§ **Saved data entries**
____

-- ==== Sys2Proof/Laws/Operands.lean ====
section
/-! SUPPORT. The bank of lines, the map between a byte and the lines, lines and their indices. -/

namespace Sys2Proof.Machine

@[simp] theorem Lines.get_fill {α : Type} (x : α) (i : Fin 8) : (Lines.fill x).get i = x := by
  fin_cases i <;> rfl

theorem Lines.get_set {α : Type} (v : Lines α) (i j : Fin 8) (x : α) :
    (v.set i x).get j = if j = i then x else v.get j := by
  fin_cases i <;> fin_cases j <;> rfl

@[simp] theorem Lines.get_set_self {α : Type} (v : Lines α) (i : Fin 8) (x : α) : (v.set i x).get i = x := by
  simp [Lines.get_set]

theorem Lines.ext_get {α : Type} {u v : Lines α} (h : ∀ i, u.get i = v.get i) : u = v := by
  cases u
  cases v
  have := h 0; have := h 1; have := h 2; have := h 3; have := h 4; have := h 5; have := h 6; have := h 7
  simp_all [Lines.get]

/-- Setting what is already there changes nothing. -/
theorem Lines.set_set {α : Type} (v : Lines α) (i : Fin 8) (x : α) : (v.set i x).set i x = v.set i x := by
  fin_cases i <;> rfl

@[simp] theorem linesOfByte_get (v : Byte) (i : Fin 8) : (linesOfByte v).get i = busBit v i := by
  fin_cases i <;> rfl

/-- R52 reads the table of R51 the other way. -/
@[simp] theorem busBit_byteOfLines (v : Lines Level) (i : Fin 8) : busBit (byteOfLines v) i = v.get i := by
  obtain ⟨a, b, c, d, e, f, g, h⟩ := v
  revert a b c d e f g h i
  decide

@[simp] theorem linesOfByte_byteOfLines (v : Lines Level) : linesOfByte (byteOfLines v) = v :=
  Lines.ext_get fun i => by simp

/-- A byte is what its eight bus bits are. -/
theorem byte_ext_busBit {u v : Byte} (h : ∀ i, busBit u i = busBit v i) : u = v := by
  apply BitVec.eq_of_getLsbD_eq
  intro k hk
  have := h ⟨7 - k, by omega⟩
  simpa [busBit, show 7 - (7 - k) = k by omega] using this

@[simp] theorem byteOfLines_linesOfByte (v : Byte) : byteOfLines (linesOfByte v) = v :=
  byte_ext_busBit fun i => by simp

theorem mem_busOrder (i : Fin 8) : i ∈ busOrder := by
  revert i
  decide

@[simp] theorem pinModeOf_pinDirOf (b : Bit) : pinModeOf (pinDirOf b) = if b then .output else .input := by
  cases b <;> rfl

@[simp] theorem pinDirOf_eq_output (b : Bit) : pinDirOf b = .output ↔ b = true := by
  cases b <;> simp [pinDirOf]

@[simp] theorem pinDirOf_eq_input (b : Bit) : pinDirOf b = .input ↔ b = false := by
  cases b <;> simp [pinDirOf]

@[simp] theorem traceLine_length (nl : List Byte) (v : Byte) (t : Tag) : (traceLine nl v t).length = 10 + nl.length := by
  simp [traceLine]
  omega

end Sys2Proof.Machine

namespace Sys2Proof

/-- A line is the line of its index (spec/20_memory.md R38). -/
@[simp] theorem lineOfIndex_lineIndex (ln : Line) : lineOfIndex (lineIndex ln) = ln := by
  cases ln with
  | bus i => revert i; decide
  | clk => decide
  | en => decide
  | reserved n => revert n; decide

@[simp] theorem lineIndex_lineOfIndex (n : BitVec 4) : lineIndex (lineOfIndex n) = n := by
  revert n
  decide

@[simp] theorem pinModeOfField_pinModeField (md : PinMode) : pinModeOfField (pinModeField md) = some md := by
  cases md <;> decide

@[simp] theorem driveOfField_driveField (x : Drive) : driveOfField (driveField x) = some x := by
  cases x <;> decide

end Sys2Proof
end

____

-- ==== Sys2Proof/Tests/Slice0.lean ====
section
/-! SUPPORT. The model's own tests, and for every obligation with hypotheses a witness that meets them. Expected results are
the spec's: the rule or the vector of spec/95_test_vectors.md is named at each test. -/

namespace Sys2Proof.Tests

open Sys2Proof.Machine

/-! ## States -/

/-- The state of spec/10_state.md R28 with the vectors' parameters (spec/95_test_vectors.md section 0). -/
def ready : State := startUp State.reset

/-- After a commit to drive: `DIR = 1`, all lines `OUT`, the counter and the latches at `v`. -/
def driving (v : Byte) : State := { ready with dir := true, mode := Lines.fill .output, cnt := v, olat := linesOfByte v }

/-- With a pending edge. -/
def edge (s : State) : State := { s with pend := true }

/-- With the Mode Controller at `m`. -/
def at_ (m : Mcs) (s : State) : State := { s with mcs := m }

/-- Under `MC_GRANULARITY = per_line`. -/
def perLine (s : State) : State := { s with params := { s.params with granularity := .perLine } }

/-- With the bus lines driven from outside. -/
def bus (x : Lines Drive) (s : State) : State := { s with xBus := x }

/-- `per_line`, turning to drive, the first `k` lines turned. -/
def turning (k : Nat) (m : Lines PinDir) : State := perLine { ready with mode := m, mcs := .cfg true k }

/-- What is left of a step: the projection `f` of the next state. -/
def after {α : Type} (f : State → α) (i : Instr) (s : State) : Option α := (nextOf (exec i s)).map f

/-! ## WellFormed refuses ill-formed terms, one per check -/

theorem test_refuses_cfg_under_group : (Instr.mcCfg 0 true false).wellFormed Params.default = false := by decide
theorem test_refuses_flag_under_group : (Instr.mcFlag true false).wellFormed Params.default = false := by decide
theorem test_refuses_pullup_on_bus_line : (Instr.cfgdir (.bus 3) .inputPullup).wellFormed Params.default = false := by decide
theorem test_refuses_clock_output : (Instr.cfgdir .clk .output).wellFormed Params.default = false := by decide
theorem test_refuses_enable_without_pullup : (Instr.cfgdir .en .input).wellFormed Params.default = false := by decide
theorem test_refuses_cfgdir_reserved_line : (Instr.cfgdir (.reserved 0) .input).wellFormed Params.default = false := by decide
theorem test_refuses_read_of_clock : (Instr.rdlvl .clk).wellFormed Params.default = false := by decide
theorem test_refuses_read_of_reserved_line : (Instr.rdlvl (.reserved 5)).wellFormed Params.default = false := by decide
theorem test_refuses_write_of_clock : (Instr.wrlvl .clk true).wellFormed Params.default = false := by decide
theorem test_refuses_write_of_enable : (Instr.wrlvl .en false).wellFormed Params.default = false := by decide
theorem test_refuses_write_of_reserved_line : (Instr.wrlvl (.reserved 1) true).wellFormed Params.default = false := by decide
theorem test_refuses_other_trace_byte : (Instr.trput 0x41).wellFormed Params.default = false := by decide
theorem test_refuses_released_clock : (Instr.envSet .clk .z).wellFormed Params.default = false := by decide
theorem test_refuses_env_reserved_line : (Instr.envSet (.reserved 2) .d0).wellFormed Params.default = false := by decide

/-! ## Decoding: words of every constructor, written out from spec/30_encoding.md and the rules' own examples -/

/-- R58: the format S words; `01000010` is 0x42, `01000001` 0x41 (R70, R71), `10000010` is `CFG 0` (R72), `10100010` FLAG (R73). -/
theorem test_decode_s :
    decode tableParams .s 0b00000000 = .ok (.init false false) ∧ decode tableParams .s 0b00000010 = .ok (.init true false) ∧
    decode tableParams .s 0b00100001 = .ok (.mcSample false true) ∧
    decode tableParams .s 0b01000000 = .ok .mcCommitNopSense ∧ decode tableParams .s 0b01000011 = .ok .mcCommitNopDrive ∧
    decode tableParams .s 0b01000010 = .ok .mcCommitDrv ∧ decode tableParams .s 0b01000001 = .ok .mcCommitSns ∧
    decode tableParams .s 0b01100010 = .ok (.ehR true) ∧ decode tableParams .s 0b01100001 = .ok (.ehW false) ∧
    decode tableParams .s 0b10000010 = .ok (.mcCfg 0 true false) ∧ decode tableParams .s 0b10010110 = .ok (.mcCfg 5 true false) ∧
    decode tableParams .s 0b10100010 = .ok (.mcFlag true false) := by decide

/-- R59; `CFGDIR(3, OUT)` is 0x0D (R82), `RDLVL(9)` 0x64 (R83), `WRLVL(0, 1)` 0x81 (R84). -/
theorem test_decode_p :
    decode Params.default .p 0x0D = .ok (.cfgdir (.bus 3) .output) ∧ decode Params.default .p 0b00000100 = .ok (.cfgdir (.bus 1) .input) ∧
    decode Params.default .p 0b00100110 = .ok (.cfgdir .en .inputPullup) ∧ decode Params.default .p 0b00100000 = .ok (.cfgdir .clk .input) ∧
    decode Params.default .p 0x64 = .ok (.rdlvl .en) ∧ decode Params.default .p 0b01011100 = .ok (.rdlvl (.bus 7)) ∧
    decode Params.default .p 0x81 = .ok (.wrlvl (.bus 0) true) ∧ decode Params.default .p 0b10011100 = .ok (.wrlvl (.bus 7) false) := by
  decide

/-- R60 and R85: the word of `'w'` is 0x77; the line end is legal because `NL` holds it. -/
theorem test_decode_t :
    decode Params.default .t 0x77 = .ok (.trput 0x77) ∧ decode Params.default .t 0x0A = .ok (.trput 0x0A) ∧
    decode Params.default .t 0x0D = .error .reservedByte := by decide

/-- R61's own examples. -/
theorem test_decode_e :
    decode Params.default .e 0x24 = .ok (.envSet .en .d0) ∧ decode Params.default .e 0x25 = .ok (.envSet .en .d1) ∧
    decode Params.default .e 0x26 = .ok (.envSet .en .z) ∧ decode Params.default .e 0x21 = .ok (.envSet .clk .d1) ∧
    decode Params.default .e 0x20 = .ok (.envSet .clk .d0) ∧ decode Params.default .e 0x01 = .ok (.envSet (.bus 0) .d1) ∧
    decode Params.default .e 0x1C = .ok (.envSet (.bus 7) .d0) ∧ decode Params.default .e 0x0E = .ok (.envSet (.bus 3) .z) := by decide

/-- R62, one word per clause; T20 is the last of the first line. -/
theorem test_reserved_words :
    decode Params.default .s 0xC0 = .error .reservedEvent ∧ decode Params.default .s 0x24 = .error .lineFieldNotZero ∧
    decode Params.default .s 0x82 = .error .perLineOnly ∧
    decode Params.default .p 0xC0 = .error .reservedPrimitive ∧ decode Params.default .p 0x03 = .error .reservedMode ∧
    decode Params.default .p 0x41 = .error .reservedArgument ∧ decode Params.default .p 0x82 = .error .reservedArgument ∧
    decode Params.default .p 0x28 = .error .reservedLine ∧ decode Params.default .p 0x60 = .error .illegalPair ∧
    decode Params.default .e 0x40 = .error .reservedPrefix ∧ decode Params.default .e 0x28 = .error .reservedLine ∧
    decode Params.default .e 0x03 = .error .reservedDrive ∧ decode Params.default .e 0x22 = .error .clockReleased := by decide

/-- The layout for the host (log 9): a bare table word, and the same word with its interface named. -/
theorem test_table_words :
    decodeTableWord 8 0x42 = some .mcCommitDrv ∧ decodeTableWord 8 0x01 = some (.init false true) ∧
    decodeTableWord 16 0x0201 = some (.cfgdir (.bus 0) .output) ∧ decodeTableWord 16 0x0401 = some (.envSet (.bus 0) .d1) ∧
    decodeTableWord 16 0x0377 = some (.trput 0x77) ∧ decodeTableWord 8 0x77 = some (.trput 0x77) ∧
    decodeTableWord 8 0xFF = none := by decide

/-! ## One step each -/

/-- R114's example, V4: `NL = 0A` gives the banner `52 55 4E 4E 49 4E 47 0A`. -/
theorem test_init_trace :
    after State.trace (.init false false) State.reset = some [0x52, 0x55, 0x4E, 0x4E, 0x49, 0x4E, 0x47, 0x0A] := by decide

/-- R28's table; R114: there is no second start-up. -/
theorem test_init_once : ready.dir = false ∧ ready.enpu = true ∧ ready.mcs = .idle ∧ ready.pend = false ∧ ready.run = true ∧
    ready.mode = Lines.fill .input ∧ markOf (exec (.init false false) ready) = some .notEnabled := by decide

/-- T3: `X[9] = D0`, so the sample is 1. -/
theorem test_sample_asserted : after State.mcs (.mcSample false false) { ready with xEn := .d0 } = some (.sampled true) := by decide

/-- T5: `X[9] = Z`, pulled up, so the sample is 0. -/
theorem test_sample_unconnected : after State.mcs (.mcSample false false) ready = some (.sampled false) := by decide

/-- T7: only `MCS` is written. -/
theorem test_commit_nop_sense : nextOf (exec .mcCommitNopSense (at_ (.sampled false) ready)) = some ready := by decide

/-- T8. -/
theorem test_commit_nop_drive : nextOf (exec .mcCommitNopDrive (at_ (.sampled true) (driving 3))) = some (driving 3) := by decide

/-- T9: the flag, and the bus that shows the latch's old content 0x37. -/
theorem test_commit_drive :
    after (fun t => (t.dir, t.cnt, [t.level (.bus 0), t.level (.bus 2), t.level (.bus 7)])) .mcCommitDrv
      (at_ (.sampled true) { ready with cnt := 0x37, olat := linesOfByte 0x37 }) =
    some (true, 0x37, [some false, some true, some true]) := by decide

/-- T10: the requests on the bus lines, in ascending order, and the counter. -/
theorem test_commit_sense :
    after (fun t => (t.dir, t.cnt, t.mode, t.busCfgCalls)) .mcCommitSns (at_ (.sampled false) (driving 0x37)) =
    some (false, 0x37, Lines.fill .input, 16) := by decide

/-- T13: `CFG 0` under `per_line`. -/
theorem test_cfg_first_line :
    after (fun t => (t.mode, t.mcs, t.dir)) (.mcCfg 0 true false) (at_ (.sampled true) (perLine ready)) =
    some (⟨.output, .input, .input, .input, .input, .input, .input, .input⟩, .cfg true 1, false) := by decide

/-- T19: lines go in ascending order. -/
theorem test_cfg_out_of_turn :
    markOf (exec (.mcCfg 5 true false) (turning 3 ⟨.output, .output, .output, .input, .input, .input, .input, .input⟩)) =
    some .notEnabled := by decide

____

§ **Exercise objective**
For the data above, state only how many lines include the word "driving".

§ **Answer to the exercise**
3